EXERCISE OBJECTIVE:
From the listing below, tally the lines that include "protection". Return only the total.

☆ ☆ ☆ ☆ ☆

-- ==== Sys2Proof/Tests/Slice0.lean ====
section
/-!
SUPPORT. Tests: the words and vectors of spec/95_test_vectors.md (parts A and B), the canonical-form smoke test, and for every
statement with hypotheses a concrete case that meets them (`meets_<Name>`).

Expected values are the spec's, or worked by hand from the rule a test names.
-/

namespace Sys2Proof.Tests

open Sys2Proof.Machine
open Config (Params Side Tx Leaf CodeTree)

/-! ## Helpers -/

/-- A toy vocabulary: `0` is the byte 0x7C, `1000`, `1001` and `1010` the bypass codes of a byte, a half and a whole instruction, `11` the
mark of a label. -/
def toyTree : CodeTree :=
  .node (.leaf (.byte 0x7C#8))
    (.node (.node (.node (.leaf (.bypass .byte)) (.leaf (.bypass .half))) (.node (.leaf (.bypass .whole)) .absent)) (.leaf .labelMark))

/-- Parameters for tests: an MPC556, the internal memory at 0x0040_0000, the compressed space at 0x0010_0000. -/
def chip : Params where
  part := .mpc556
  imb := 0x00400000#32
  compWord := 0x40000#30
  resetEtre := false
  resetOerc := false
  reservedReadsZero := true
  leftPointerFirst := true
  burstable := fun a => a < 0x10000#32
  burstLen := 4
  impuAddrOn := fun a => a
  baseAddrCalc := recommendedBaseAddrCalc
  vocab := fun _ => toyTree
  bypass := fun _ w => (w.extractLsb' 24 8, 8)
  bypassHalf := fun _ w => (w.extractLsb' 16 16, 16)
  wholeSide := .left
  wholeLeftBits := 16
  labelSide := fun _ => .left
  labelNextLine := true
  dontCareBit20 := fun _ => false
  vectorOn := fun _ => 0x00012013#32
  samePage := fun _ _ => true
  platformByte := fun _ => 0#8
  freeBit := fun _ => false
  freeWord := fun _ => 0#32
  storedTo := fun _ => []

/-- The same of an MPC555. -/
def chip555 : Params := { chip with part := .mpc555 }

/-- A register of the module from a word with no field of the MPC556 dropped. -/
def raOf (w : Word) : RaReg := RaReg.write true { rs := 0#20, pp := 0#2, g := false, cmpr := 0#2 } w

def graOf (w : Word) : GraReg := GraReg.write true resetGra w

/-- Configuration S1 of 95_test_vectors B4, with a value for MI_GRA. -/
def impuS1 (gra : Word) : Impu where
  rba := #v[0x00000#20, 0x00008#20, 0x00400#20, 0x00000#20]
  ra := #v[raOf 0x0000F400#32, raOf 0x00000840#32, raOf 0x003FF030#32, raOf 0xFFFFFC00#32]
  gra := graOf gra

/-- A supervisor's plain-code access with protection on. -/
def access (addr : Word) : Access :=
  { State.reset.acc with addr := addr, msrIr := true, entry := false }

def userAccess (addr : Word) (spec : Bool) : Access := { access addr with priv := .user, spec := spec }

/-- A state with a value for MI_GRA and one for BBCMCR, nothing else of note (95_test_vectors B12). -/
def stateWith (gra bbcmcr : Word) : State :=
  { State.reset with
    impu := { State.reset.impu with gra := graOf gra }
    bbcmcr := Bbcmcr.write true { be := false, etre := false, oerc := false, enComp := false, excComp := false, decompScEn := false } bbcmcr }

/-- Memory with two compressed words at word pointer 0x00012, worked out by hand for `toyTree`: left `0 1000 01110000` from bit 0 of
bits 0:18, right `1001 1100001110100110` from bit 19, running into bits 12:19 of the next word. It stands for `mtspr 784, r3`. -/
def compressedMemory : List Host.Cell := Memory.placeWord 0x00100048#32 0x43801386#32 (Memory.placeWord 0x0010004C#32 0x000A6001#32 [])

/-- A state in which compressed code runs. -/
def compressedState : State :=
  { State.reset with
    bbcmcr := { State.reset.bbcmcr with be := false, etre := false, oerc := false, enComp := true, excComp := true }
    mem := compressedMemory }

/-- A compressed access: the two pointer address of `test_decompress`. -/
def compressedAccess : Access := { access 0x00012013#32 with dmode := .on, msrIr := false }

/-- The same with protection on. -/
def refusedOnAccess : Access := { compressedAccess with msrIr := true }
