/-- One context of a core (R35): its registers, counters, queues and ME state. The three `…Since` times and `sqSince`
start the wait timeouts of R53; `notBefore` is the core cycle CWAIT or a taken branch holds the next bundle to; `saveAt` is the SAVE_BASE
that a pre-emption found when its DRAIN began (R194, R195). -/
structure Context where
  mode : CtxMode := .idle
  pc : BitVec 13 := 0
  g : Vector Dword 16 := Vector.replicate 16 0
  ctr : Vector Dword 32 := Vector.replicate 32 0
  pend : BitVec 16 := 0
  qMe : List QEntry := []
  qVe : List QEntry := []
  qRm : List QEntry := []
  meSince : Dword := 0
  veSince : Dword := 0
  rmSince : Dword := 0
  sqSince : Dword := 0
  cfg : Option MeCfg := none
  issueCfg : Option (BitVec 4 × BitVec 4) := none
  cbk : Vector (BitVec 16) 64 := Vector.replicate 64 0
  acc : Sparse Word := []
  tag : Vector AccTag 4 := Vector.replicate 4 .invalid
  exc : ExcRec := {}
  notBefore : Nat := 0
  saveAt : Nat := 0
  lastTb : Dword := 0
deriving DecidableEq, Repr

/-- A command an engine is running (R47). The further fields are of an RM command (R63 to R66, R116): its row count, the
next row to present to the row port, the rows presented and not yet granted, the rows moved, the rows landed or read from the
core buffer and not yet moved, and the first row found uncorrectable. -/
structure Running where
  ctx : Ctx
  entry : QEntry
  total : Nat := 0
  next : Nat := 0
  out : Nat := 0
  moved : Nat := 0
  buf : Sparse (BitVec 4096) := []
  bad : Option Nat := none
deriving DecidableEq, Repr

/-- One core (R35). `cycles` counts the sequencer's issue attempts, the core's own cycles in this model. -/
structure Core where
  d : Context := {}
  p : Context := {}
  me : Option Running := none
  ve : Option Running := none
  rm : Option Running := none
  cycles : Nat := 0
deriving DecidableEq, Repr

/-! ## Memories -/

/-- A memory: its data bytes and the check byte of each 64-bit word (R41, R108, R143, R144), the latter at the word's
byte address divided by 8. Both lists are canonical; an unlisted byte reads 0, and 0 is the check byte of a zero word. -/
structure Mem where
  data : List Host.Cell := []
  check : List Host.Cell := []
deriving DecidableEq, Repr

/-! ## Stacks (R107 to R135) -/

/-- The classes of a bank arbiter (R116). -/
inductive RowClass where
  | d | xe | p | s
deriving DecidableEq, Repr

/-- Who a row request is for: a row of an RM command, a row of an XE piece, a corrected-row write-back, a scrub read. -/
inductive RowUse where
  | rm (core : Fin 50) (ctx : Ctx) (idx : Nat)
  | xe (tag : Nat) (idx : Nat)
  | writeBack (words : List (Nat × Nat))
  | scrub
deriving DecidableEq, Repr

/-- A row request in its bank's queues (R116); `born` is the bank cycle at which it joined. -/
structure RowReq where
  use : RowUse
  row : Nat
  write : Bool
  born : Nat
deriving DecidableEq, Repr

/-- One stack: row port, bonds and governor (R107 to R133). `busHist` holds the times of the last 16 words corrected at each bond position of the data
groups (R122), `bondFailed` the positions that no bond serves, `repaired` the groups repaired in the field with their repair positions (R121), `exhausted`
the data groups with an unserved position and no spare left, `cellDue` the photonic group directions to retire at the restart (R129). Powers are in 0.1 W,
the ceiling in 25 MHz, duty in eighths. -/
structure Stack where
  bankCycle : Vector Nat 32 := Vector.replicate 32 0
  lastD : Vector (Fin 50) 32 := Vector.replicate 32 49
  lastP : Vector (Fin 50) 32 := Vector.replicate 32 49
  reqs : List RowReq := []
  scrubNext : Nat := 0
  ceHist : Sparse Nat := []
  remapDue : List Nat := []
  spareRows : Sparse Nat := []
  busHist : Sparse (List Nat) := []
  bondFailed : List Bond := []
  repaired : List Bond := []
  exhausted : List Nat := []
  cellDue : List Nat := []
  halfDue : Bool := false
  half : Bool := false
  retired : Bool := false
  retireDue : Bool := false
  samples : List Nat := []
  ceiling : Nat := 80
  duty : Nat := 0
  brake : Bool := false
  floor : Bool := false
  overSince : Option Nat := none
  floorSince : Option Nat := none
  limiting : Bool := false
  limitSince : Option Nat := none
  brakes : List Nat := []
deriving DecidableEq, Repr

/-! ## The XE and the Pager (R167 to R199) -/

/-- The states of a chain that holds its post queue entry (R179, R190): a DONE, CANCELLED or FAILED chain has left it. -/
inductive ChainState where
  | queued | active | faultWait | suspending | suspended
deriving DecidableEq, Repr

☆ ☆ ☆ ☆ ☆

EXPECTED OUTPUT:
2